Exercise brief
Show every line in the material below in which the string "wellFormed" appears.

START Dataset entries

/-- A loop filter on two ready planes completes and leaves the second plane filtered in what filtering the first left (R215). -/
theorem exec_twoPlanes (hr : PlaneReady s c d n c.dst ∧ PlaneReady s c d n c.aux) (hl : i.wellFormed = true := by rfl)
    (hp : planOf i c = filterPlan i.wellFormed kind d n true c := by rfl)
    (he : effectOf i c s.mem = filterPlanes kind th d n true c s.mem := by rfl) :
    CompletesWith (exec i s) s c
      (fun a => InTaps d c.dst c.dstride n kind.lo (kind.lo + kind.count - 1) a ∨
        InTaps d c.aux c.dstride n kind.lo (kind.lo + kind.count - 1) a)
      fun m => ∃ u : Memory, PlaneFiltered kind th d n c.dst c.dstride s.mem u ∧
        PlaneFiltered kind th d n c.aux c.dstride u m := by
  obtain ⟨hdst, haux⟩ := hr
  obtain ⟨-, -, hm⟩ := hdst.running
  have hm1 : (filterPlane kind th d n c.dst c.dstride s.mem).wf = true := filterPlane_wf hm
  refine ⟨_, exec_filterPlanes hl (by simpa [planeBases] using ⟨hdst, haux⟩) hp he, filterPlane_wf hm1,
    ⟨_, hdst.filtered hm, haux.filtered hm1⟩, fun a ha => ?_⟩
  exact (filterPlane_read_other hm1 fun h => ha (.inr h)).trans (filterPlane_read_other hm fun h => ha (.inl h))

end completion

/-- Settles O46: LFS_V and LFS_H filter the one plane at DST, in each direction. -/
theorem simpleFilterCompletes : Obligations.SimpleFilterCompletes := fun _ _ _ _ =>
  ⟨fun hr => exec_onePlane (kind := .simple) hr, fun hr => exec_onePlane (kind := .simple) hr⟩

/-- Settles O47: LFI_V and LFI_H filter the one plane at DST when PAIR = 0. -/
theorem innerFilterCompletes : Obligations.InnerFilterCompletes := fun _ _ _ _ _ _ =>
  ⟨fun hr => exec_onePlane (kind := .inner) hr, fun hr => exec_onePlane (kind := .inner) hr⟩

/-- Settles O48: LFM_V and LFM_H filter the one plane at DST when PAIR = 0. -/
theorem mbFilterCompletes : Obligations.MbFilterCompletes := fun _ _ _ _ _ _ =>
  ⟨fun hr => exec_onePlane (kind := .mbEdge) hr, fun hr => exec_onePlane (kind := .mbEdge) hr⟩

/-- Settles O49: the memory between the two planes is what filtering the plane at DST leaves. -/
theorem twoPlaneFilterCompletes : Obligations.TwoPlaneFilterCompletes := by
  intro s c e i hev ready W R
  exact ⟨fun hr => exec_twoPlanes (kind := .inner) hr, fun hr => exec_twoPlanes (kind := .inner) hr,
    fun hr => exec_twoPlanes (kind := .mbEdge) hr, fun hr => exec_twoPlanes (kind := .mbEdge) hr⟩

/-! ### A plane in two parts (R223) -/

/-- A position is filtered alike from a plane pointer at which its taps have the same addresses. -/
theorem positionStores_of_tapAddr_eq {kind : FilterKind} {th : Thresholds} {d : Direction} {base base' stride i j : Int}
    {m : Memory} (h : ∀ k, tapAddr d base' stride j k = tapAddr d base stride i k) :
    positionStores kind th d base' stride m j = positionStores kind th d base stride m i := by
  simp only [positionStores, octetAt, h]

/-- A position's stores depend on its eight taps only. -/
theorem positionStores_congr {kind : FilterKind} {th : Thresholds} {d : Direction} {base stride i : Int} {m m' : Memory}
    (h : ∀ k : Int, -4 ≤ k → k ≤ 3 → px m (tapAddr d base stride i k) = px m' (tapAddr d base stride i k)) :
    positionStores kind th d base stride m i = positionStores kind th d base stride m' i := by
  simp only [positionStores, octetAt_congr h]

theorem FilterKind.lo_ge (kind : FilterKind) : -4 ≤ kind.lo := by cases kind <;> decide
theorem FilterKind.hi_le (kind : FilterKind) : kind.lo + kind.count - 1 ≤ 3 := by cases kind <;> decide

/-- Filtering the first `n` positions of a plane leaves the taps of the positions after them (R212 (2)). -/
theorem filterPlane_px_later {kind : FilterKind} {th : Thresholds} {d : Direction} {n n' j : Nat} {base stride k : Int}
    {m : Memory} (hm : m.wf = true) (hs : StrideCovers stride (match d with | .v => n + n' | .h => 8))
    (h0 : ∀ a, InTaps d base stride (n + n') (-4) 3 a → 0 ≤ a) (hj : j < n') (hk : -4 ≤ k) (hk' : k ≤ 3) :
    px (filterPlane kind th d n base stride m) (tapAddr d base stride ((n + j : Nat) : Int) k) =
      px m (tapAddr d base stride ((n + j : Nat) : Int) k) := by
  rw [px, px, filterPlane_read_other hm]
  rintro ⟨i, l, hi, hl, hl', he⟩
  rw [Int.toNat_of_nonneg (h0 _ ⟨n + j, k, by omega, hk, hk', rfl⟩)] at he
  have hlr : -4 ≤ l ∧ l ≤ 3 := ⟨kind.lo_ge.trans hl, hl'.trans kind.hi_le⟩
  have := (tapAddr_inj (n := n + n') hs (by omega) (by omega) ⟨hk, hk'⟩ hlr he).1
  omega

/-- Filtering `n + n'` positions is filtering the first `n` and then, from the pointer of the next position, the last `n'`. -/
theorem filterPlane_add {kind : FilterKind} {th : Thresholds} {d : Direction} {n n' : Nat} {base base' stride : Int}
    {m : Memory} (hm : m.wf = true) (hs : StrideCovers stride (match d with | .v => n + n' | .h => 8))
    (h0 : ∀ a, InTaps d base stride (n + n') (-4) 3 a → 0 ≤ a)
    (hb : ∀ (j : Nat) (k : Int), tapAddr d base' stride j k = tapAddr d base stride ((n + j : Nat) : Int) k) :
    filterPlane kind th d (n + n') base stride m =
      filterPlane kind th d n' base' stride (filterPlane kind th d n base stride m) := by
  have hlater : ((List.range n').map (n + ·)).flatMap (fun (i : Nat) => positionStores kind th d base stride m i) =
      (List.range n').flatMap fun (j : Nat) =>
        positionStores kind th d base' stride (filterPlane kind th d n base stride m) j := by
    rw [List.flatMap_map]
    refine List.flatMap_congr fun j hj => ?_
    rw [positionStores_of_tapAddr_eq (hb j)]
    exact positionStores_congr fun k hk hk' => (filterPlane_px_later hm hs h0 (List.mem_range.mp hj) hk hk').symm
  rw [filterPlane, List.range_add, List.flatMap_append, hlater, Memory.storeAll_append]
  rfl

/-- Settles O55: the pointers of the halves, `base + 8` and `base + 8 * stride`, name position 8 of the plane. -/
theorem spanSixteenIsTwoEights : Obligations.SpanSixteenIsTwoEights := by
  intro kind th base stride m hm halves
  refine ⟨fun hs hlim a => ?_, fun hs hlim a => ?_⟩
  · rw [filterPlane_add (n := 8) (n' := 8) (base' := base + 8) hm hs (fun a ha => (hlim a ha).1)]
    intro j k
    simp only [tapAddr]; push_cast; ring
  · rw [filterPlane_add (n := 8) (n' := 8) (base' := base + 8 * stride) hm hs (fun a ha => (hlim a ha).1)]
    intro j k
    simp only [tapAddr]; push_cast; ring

END Dataset entries

Written reply
theorem exec_twoPlanes (hr : PlaneReady s c d n c.dst ∧ PlaneReady s c d n c.aux) (hl : i.wellFormed = true := by rfl)
    (hp : planOf i c = filterPlan i.wellFormed kind d n true c := by rfl)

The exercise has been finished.